Antalyaspor, Cumartesi günü Mersin İdmanyurdu ile uzun yıllar hafızalardan silinmeyecek bir karşılaşma oynadı. Bu maçı da iki bölüme ayırmakta fayda var diye düşünüyorum.
Birincisi; maçın ilk yarısı.
Maçın ilk yarısında sahada, bu sezonun en kötü futbolunu ortaya koyan, sahada ne yaptığını bilmeyen, 10 kişi kalmanın ve 2-0 yenik duruma düşmenin moralsizliği ile daha da çöken bir takım vardı.
Kötü oynanan futbol ve Mersin’in iki golü, gözlerimizin hakeme çevrilmesine ve ilk yarının bitmesi için dua etmemize neden oldu.

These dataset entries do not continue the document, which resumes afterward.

@[simp] theorem State.construct_dw (s : State) : s.construct.dw = Config.resetWidth := rfl
@[simp] theorem State.construct_seq (s : State) : s.construct.seq = .idle := rfl
@[simp] theorem State.construct_acc (s : State) : s.construct.acc = Config.freeBits 32 s.draws := rfl
@[simp] theorem State.construct_idx (s : State) : s.construct.idx = Config.freeBits 2 s.draws := rfl
@[simp] theorem State.construct_opr (s : State) : s.construct.opr = Config.freeBits 8 s.draws := rfl
@[simp] theorem State.construct_wdr (s : State) : s.construct.wdr = Config.freeBits 32 (s.draws + 1) := rfl
@[simp] theorem State.construct_err (s : State) : s.construct.err = Config.freeFailure s.draws := rfl
@[simp] theorem State.construct_result (s : State) : s.construct.result = none := rfl
@[simp] theorem State.construct_lextOut (s : State) : s.construct.lextOut = none := rfl
@[simp] theorem State.construct_inbox (s : State) : s.construct.inbox = s.inbox := rfl
@[simp] theorem State.construct_wdata (s : State) : s.construct.wdata = s.wdata := rfl
@[simp] theorem State.construct_csLine (s : State) : s.construct.csLine = s.csLine := rfl
@[simp] theorem State.construct_world (s : State) : s.construct.world = s.world := rfl
@[simp] theorem State.construct_dev (s : State) : s.construct.dev = s.dev := rfl
@[simp] theorem State.construct_replies (s : State) : s.construct.replies = s.replies := rfl
@[simp] theorem State.construct_draws (s : State) : s.construct.draws = s.draws + Config.drawStride := rfl
@[simp] theorem State.construct_trace (s : State) : s.construct.trace = s.trace := rfl

@[simp] theorem State.onDevice_dw (g : Device → Device) (s : State) : (s.onDevice g).dw = s.dw := by
  unfold State.onDevice; split <;> rfl
@[simp] theorem State.onDevice_seq (g : Device → Device) (s : State) : (s.onDevice g).seq = s.seq := by
  unfold State.onDevice; split <;> rfl
@[simp] theorem State.onDevice_acc (g : Device → Device) (s : State) : (s.onDevice g).acc = s.acc := by
  unfold State.onDevice; split <;> rfl
@[simp] theorem State.onDevice_idx (g : Device → Device) (s : State) : (s.onDevice g).idx = s.idx := by
  unfold State.onDevice; split <;> rfl
@[simp] theorem State.onDevice_opr (g : Device → Device) (s : State) : (s.onDevice g).opr = s.opr := by
  unfold State.onDevice; split <;> rfl
@[simp] theorem State.onDevice_wdr (g : Device → Device) (s : State) : (s.onDevice g).wdr = s.wdr := by
  unfold State.onDevice; split <;> rfl
@[simp] theorem State.onDevice_err (g : Device → Device) (s : State) : (s.onDevice g).err = s.err := by
  unfold State.onDevice; split <;> rfl
@[simp] theorem State.onDevice_result (g : Device → Device) (s : State) : (s.onDevice g).result = s.result := by
  unfold State.onDevice; split <;> rfl
@[simp] theorem State.onDevice_lextOut (g : Device → Device) (s : State) : (s.onDevice g).lextOut = s.lextOut := by
  unfold State.onDevice; split <;> rfl
@[simp] theorem State.onDevice_inbox (g : Device → Device) (s : State) : (s.onDevice g).inbox = s.inbox := by
  unfold State.onDevice; split <;> rfl
@[simp] theorem State.onDevice_wdata (g : Device → Device) (s : State) : (s.onDevice g).wdata = s.wdata := by
  unfold State.onDevice; split <;> rfl
@[simp] theorem State.onDevice_csLine (g : Device → Device) (s : State) : (s.onDevice g).csLine = s.csLine := by
  unfold State.onDevice; split <;> rfl
@[simp] theorem State.onDevice_world (g : Device → Device) (s : State) : (s.onDevice g).world = s.world := by
  unfold State.onDevice; split <;> rfl
@[simp] theorem State.onDevice_replies (g : Device → Device) (s : State) : (s.onDevice g).replies = s.replies := by
  unfold State.onDevice; split <;> rfl
@[simp] theorem State.onDevice_draws (g : Device → Device) (s : State) : (s.onDevice g).draws = s.draws := by
  unfold State.onDevice; split <;> rfl
@[simp] theorem State.onDevice_trace (g : Device → Device) (s : State) : (s.onDevice g).trace = s.trace := by
  unfold State.onDevice; split <;> rfl

theorem State.onDevice_dev_arbitrary {g : Device → Device} {s : State} (h : s.world = .arbitrary) :
    (s.onDevice g).dev = s.dev := by simp [State.onDevice, h]

theorem State.onDevice_dev_reference {g : Device → Device} {s : State} (h : s.world = .reference) :
    (s.onDevice g).dev = g s.dev := by simp [State.onDevice, h]

@[simp] theorem State.commit_seq (s : State) : s.commit.seq = s.seq := by
  unfold State.commit; split <;> rfl
@[simp] theorem State.commit_acc (s : State) : s.commit.acc = s.acc := by
  unfold State.commit; split <;> rfl
@[simp] theorem State.commit_idx (s : State) : s.commit.idx = s.idx := by
  unfold State.commit; split <;> rfl
@[simp] theorem State.commit_opr (s : State) : s.commit.opr = s.opr := by
  unfold State.commit; split <;> rfl
@[simp] theorem State.commit_wdr (s : State) : s.commit.wdr = s.wdr := by
  unfold State.commit; split <;> rfl
@[simp] theorem State.commit_err (s : State) : s.commit.err = s.err := by
  unfold State.commit; split <;> rfl
@[simp] theorem State.commit_result (s : State) : s.commit.result = s.result := by
  unfold State.commit; split <;> rfl
@[simp] theorem State.commit_lextOut (s : State) : s.commit.lextOut = s.lextOut := by
  unfold State.commit; split <;> rfl
@[simp] theorem State.commit_inbox (s : State) : s.commit.inbox = s.inbox := by
  unfold State.commit; split <;> rfl
@[simp] theorem State.commit_wdata (s : State) : s.commit.wdata = s.wdata := by
  unfold State.commit; split <;> rfl
@[simp] theorem State.commit_csLine (s : State) : s.commit.csLine = s.csLine := by
  unfold State.commit; split <;> rfl
@[simp] theorem State.commit_world (s : State) : s.commit.world = s.world := by
  unfold State.commit; split <;> rfl
@[simp] theorem State.commit_dev (s : State) : s.commit.dev = s.dev := by
  unfold State.commit; split <;> rfl
@[simp] theorem State.commit_replies (s : State) : s.commit.replies = s.replies := by
  unfold State.commit; split <;> rfl
@[simp] theorem State.commit_draws (s : State) : s.commit.draws = s.draws := by
  unfold State.commit; split <;> rfl
@[simp] theorem State.commit_trace (s : State) : s.commit.trace = s.trace := by
  unfold State.commit; split <;> rfl

@[simp] theorem State.present_dw (i : HostInput) (rest : List HostInput) (s : State) :
    (s.present i rest).dw = s.dw := by cases i <;> rfl
@[simp] theorem State.present_seq (i : HostInput) (rest : List HostInput) (s : State) :
    (s.present i rest).seq = s.seq := by cases i <;> rfl
@[simp] theorem State.present_acc (i : HostInput) (rest : List HostInput) (s : State) :
    (s.present i rest).acc = s.acc := by cases i <;> rfl
@[simp] theorem State.present_idx (i : HostInput) (rest : List HostInput) (s : State) :
    (s.present i rest).idx = s.idx := by cases i <;> rfl
@[simp] theorem State.present_opr (i : HostInput) (rest : List HostInput) (s : State) :
    (s.present i rest).opr = s.opr := by cases i <;> rfl
@[simp] theorem State.present_wdr (i : HostInput) (rest : List HostInput) (s : State) :
    (s.present i rest).wdr = s.wdr := by cases i <;> rfl
@[simp] theorem State.present_err (i : HostInput) (rest : List HostInput) (s : State) :
    (s.present i rest).err = s.err := by cases i <;> rfl
@[simp] theorem State.present_result (i : HostInput) (rest : List HostInput) (s : State) :
    (s.present i rest).result = s.result := by cases i <;> rfl
@[simp] theorem State.present_lextOut (i : HostInput) (rest : List HostInput) (s : State) :
    (s.present i rest).lextOut = s.lextOut := by cases i <;> rfl
@[simp] theorem State.present_csLine (i : HostInput) (rest : List HostInput) (s : State) :
    (s.present i rest).csLine = s.csLine := by cases i <;> rfl
@[simp] theorem State.present_world (i : HostInput) (rest : List HostInput) (s : State) :
    (s.present i rest).world = s.world := by cases i <;> rfl
@[simp] theorem State.present_dev (i : HostInput) (rest : List HostInput) (s : State) :
    (s.present i rest).dev = s.dev := by cases i <;> rfl
@[simp] theorem State.present_replies (i : HostInput) (rest : List HostInput) (s : State) :
    (s.present i rest).replies = s.replies := by cases i <;> rfl
@[simp] theorem State.present_draws (i : HostInput) (rest : List HostInput) (s : State) :
    (s.present i rest).draws = s.draws := by cases i <;> rfl
@[simp] theorem State.present_trace (i : HostInput) (rest : List HostInput) (s : State) :
    (s.present i rest).trace = s.trace := by cases i <;> rfl
@[simp] theorem State.present_inbox (i : HostInput) (rest : List HostInput) (s : State) :
    (s.present i rest).inbox = rest := by cases i <;> rfl

@[simp] theorem State.present_wdata_request (op : Byte) (w : Word) (rest : List HostInput) (s : State) :
    (s.present (.request op w) rest).wdata = w := rfl

end Sys2Proof.Machine
end

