/-- The rest of the payload, every byte answered ok, brings both to the end of the frame. -/
theorem runSequencer_reference_payload (rest : List Reply) (n : Nat) (rxs : List Byte) : ∀ (s : State),
    F.At s.idx.toNat s → s.seq = .data → payloadLength (formatOf code) dw ≤ 4 → rxs ≠ [] →
    s.idx.toNat + rxs.length = payloadLength (formatOf code) dw → s.replies = rxs.map .ok ++ rest →
    ∃ t, runSequencer (rxs.length + n) s = runSequencer n t ∧ SameOperation s t ∧ t.seq = .desel ∧
      F.At (payloadLength (formatOf code) dw) t ∧ t.replies = rest := by
  induction rxs with
  | nil => exact fun _ _ _ _ hne => absurd rfl hne
  | cons rx rxs ih =>
    intro s h hs hfour _ hlen hreplies
    rw [List.length_cons] at hlen
    obtain ⟨u, hu, sameU, hAt, hur, hphase⟩ := h.transfer hs (by omega) hreplies
    have hrun : runSequencer ((rx :: rxs).length + n) s = runSequencer (rxs.length + n) u := by
      rw [List.length_cons, Nat.add_right_comm, runSequencer_moved (by simp [hs]) hu]
    rw [hrun]
    rw [h.payloadLen] at hphase
    rcases hphase with ⟨hmore, hus, hidx⟩ | ⟨hlast, hus⟩
    · have hidx : u.idx.toNat = s.idx.toNat + 1 := by
        rw [hidx, BitVec.toNat_add]
        exact Nat.mod_eq_of_lt (by simp; omega)
      have hne : rxs ≠ [] := by
        rintro rfl
        simp at hlen
        omega
      obtain ⟨t, ht, sameT, hend⟩ := ih u (hidx ▸ hAt) hus hfour hne (by omega) hur
      exact ⟨t, ht, sameU.trans sameT, hend⟩
    · have hend : s.idx.toNat + 1 = payloadLength (formatOf code) dw := by omega
      obtain rfl : rxs = [] := List.length_eq_zero_iff.1 (by omega)
      rw [List.length_nil, Nat.zero_add]
      exact ⟨u, rfl, sameU, hus, hend ▸ hAt, hur⟩

end

/-- A result that carries no value received does not depend on `ACC`. -/
theorem okResult_of_not_isRead {f : Format} (hf : isRead f = false) (acc acc' : Word) :
    okResult f acc = okResult f acc' := by
  cases f with
  | readByte | readWord => cases hf
  | commandOnly | writeByte | writeWord => rfl

/-- A read receives at least one byte (20_memory R56). -/
theorem payloadLength_pos_of_isRead {f : Format} {dw : Width} (hf : isRead f = true)
    (hw : readsWidth f = true → widthValid dw = true) : 0 < payloadLength f dw := by
  cases f with
  | readByte => exact Nat.one_pos
  | readWord => exact ((widthValid_iff dw).1 (hw rfl)).1
  | commandOnly | writeByte | writeWord => cases hf

/-- The command byte, answered ok, brings engine and peripheral to the first place of the frame. -/
theorem exec_reference_opened {i : Instr} {code a b : Byte} {s : State} {d' : Device} {rest : List Reply}
    (F : ReferenceFrame s.dev d' code s.dw (latchedOperand s.wdata i)) (hi : commandByte i = some code)
    (hs : ReadyForFrame s) (hw : usesWidth i = true → widthValid s.dw = true)
    (hreplies : s.replies = .ok a :: .ok b :: rest) :
    ∃ t, exec i s = .next (runSequencer 5 t) ∧ KeepsHostSide s t ∧ F.At 0 t ∧ t.replies = rest ∧
      ((payloadLength (formatOf code) s.dw = 0 ∧ t.seq = .desel) ∨
        (payloadLength (formatOf code) s.dw ≠ 0 ∧ t.seq = .data ∧ t.idx = 0)) := by
  obtain ⟨u, hu, sameU, hus, hur, -, -, -, hudev⟩ :=
    tick_sel_ok (State.accept_seq code (latchedOperand s.wdata i) s) hreplies
  obtain ⟨t, ht, sameT, hphase, htr, -, -, -, htdev⟩ := tick_cmd_ok hus hur
  have same := sameU.trans sameT
  have hudev : u.dev = { s.dev with frame := .command } := by
    rw [hudev hs.attached, State.accept_csLine, hs.line, State.accept_dev, Device.select_high]
  refine ⟨t, ?_, ⟨same.inbox, same.wdata, same.lextOut, same.world⟩, ⟨same.world.trans hs.attached, same.opr, same.dw,
    same.wdr, ?_, fun hread => ?_⟩, htr, ?_⟩
  · rw [exec_accepted hi hs.idle hw, Config.callLimit, runSequencer_moved (by simp) hu,
      runSequencer_moved (by simp [hus]) ht]
  · rw [htdev (sameU.world.trans hs.attached), hudev, sameU.opr, State.accept_opr, F.opens]
  · rcases hphase with ⟨hzero, -⟩ | ⟨-, -, -, hacc⟩
    · have hpos : 0 < payloadLength (formatOf code) s.dw :=
        payloadLength_pos_of_isRead hread (readsWidth_commandByte hi ▸ hw)
      rw [sameU.payloadLen] at hzero
      exact absurd hzero (Nat.ne_of_gt hpos)
    · exact hacc (by rw [sameU.opr]; exact hread)
  · rw [sameU.payloadLen] at hphase
    exact hphase.imp id fun ⟨hn, hts, hidx, _⟩ => ⟨hn, hts, hidx⟩

/-- A bus operation attached to the reference peripheral, with every call answered ok, takes the peripheral through
its frame and ends with the value of the bytes returned. -/
theorem exec_reference {i : Instr} {code a b c : Byte} {s : State} {d' : Device} {rxs : List Byte}
    {rest : List Reply} (F : ReferenceFrame s.dev d' code s.dw (latchedOperand s.wdata i))
    (hi : commandByte i = some code) (hs : ReadyForFrame s) (hw : usesWidth i = true → widthValid s.dw = true)
    (hlen : rxs.length = payloadLength (formatOf code) s.dw)
    (hreplies : s.replies = .ok a :: .ok b :: (rxs.map .ok ++ .ok c :: rest)) :
    ∃ t, exec i s = .next t ∧ FrameEnded s t rest ∧ t.dev = d' ∧
      t.dw = (if code = 0x90#8 then widthOfMdr1 (byteOperand (latchedOperand s.wdata i)) else s.dw) ∧
      t.result = some (okResult (formatOf code)
        (assemble (F.received (payloadLength (formatOf code) s.dw)))) := by
  obtain ⟨u, hu, hostU, hAt, hur, hphase⟩ := exec_reference_opened F hi hs hw hreplies
  have hfour : payloadLength (formatOf code) s.dw ≤ 4 := payloadLength_le_four (readsWidth_commandByte hi ▸ hw)
  obtain ⟨v, hv, hostV, hvs, hAtV, hvr⟩ : ∃ v, runSequencer 5 u = runSequencer (5 - rxs.length) v ∧
      KeepsHostSide s v ∧ v.seq = .desel ∧ F.At (payloadLength (formatOf code) s.dw) v ∧
      v.replies = .ok c :: rest := by
    rcases hphase with ⟨hzero, hus⟩ | ⟨hpos, hus, hidx⟩
    · obtain rfl : rxs = [] := List.length_eq_zero_iff.1 (hlen.trans hzero)
      exact ⟨u, rfl, hostU, hus, hzero ▸ hAt, hur⟩
    · have hidx : u.idx.toNat = 0 := by rw [hidx]; rfl
      obtain ⟨v, hv, same, hvs, hAtV, hvr⟩ :=
        runSequencer_reference_payload (.ok c :: rest) (5 - rxs.length) rxs u (hidx ▸ hAt) hus hfour
          (by rintro rfl; exact hpos hlen.symm) (by omega) hur
      rw [show rxs.length + (5 - rxs.length) = 5 by omega] at hv
      exact ⟨v, hv, ⟨same.inbox.trans hostU.inbox, same.wdata.trans hostU.wdata,
        same.lextOut.trans hostU.lextOut, same.world.trans hostU.world⟩, hvs, hAtV, hvr⟩
  obtain ⟨t, ht, hts, hdw, hresult, hlext, hinbox, hwdata, hworld, htr, -, hline, -, hdev⟩ :=
    tick_desel_ok hvs hvr
  refine ⟨t, ?_, ⟨hts, ⟨hinbox.trans hostV.inbox, hwdata.trans hostV.wdata, hlext.trans hostV.lextOut,
    hworld.trans hostV.world⟩, hline, htr⟩, ?_, ?_, ?_⟩
  · rw [hu, hv, show 5 - rxs.length = 4 - rxs.length + 1 by omega, runSequencer_ended (by simp [hvs]) ht hts]
  · rw [hdev hAtV.attached, hAtV.dev, F.closes]
  · rw [hdw, hAtV.opr, hAtV.wdr, hAtV.dw]
  · rw [hresult, hAtV.opr]
    cases hread : isRead (formatOf code) with
    | true => rw [hAtV.acc hread]
    | false => exact congrArg some (okResult_of_not_isRead hread _ _)

end Sys2Proof.Machine
end

section
/-!
PROOFS. The frames of the reference peripheral, by the format of the operation (20_memory R73 to R76).
-/

namespace Sys2Proof.Machine

theorem formatOf_of_rowOf {code : Byte} {row : OpRow} (h : rowOf code = some row) :
    formatOf code = row.format := by simp [formatOf, h]
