theorem writeRegister_aligned {offset : Nat} (h : offset % 4 = 0) (v : Word) (s : State) :
    writeRegister 4 offset v s = .next (if s.busy then s else writeIdle offset v s) := by
  simp [writeRegister, registerAccessOk_aligned h]

/-- A register whose write does nothing to an idle engine ignores every write. -/
theorem writeRegister_ignored {offset : Nat} (h : offset % 4 = 0) {v : Word} {s : State}
    (hw : writeIdle offset v s = s) : writeRegister 4 offset v s = .next s := by
  rw [writeRegister_aligned h, hw, ite_self]

theorem writeRegister_idle {offset : Nat} (h : offset % 4 = 0) (v : Word) {s : State} (hb : s.busy = false) :
    writeRegister 4 offset v s = .next (writeIdle offset v s) := by
  simp [writeRegister_aligned h, hb]

/-- Values that a write to an idle engine does not tell apart are not told apart at all. -/
theorem writeRegister_congr {offset : Nat} (h : offset % 4 = 0) {v w : Word} {s : State}
    (hw : writeIdle offset v s = writeIdle offset w s) :
    writeRegister 4 offset v s = writeRegister 4 offset w s := by
  rw [writeRegister_aligned h, writeRegister_aligned h, hw]

/-! ### The register map (rule R23) -/

theorem registerValue_latch {i : Nat} (hi : i < 17) (s : State) :
    registerValue (0x40 + 4 * i) s = s.latch.word i := by
  have hindex : (0x40 + 4 * i - 0x40) / 4 = i := by omega
  simp only [registerValue, hindex]
  simp (disch := omega) only [if_neg]
  exact if_pos (by omega)

/-- A reserved offset (rule R29). -/
theorem registerValue_reserved {offset : Nat} (h : (0x10 ≤ offset ∧ offset ≤ 0x3C) ∨ 0x84 ≤ offset)
    (s : State) : registerValue offset s = 0 := by
  unfold registerValue
  simp (disch := omega) only [if_neg]

theorem isInspectionWindow_latch {i : Nat} (hi : i < 17) : isInspectionWindow (0x40 + 4 * i) = true := by
  have hlast : 0x40 + 4 * i ≤ 0x80 := by omega
  simp [isInspectionWindow, hlast]

theorem readRegister_id (m : Nat) (s : State) : readRegister 4 0x00 m s = .ok Config.idValue := rfl

theorem readRegister_ctrl (m : Nat) (s : State) : readRegister 4 0x04 m s = .ok s.ctrlWord := rfl

theorem readRegister_status (m : Nat) (s : State) : readRegister 4 0x08 m s = .ok s.statusWord := rfl

theorem readRegister_dpc (m : Nat) (s : State) :
    readRegister 4 0x0C m s = .ok (momentAhead m s).dpc := rfl

theorem readRegister_latch {i : Nat} (hi : i < 17) (m : Nat) (s : State) :
    readRegister 4 (0x40 + 4 * i) m s = .ok ((momentAhead m s).latch.word i) := by
  rw [readRegister_aligned (by omega), isInspectionWindow_latch hi, if_pos rfl, registerValue_latch hi]

/-- With nothing to wait for, a moment makes no difference. -/
theorem momentAhead_self {m : Nat} {s : State} (h : s.busy = false ∨ m = 0) : momentAhead m s = s := by
  rcases h with hb | rfl
  · exact momentAhead_idle hb m
  · rfl

/-! ### The fields of `CTRL` and `STATUS` (rules R25, R26) -/

theorem ctrlWord_eq (s : State) : s.ctrlWord = if s.ie then 2 else 0 := by
  unfold State.ctrlWord
  cases s.ie <;> rfl

theorem getLsbD_ctrlWord (s : State) (n : Nat) : s.ctrlWord.getLsbD n = (n == 1 && s.ie) := by
  rw [ctrlWord_eq]
  cases s.ie with
  | false => simp
  | true =>
    rw [if_pos rfl, show (2 : Word) = BitVec.twoPow 32 1 by decide, BitVec.getLsbD_twoPow, Bool.eq_iff_iff]
    simpa using eq_comm

/-- Appending reads as one number: `x` counts multiples of `2 ^ n`. -/
theorem toNat_append_eq {m n : Nat} (x : BitVec m) (y : BitVec n) :
    (x ++ y).toNat = x.toNat * 2 ^ n + y.toNat := by
  rw [BitVec.toNat_append, ← Nat.shiftLeft_add_eq_or_of_lt y.isLt, Nat.shiftLeft_eq]

theorem toNat_statusWord (s : State) :
    s.statusWord.toNat = s.busy.toNat + 2 * s.done.toNat + 4 * s.err.toNat + 16 * s.ecode.toNat
      + 256 * s.ecause.toNat := by
  simp only [State.statusWord, toNat_append_eq, BitVec.toNat_ofBool, BitVec.toNat_ofNat]
  omega

theorem ctrlWord_reserved (s : State) : s.ctrlWord &&& 0xFFFFFFFD = 0 := by
  rw [ctrlWord_eq]
  cases s.ie <;> rfl

/-- The mask of the reserved bits, laid out as the fields of `STATUS` are, meets none of them. -/
theorem statusFields_and_reserved (cause : BitVec 8) (code : BitVec 4) (err done busy : BitVec 1) :
    (0#16 ++ cause ++ code ++ 0#1 ++ err ++ done ++ busy)
      &&& (0xFFFF#16 ++ 0#8 ++ 0#4 ++ 1#1 ++ 0#1 ++ 0#1 ++ 0#1) = 0 := by
  simp only [BitVec.and_append, BitVec.and_zero, BitVec.zero_and]
  rfl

Antalyaspor savunması evlere şenlik, orta sahası ise ne hücuma, ne de savunmaya destek vermeyen bir görüntüdeydi.
İlk yarının son düdüğü çalınca ise hepimiz 15 dakika da olsa rahat bir nefes almış olduk.
*****
İkinci yarı için takımlar sahaya gelirken ise orta alanda Sezer Badur yerine Mbilla oyuna girdi.
Mbilla’nın oyuna ve skora etki eden bir oyuncu olduğu bir çok maçta gördük.
Bu takımda mutlaka ilk 11’de olması gereken oyuncuların başında geldiğini bir çok kez söyledik. Ancak her nedense, ne yaparsa yapsın yedek kulübesinden bir türlü kurtulamıyor.
Mbilla’nın sahadaki varlığı, Eto’o’yu da rahatlatıyor.
Çünkü rakip savunmacılar Mbilla ile mücadele ederken, Eto’o’nun markajdan kurtulması çok daha kolay oluyor.
Mbilla, güçlü, hava hakimiyeti olan ve rakip savunmacıları dağıtan bir oyuncu.
Mbilla da Mersin karşısında alınan galibiyetin mimarlarından birisi oldu.
Antalyasporlu futbolcular, 10 kişi ile 45 dakikada olmaz denileni başardı ve sahadan 3 puan ile ayrıldı.
Mersin karşısında alınan bu galibiyet, aslında 3 puandan çok daha fazlası anlamına geliyor.
İkinci yarıda maç Mersin adına farka da gidebilirdi.
Bu anlamda şansın yanımızda olduğunu da unutmamak gerekir.
Ancak bu tarz maçlarda, topla tüfekle, yani her şeyinizle hücum ederken, mutlaka arkada pozisyon verirsiniz.
Bu kaçınılmaz bir durum.
Zaten bu maçı ya kazanacaktık, ya da farklı bir mağlubiyet alacaktık.
Şans da yanımızda oldu ve sahadan 3 puan ile ayrılmayı başardık.
Genç kaleci Ozan’a parantez açmadan olmaz.
Bence Mersin maçının kahramanlarındandır.
Isınmadan oyuna girdi ve biri hatalı 2 gol yemesine karşın, özellikle ikinci yarı yaptığı kurtarışlarla arkadaşlarını umutlandıran, motive eden isim oldu.
*****
Eto’o’ya gelecek olursak.
Onun için fazla bir şey söylemeye gerek yok.
O, Antalyaspor için bir futbolcudan çok daha fazlası bana göre.
Mersin maçındaki hırsı, azmi, motivasyonu inanılmaz bir şey.
Zaten attığı golden sonraki sevinci bile Antalyaspor’u ne kadar benimsediğini ve sevdiğini gösteriyor.
40 yıllık Antalyasporlu gibi…
Kamerunlu oyuncu daha şimdiden Antalyaspor için efsane oldu bile.
İşte o yüzden, kırmızı beyazlı ekip için bir futbolcudan çok daha fazlası olan Eto’o’nun heykelini Antalya Arena Stadyumu’nun önüne dikelim diyorum ben…
Çünkü o belki de hepimizden çok daha fazla Antalyasporlu…
Dışişleri Bakanı Mevlüt Cavuşoğlu’nu, Büyükşehir Belediye Başkanı Menderes Türel’i, Antalya Valisi Muammer Türker’i ve Antalyaspor Başkanı Gültekin Gencer’i bu kampanyaya destek vermeye davet ediyorum.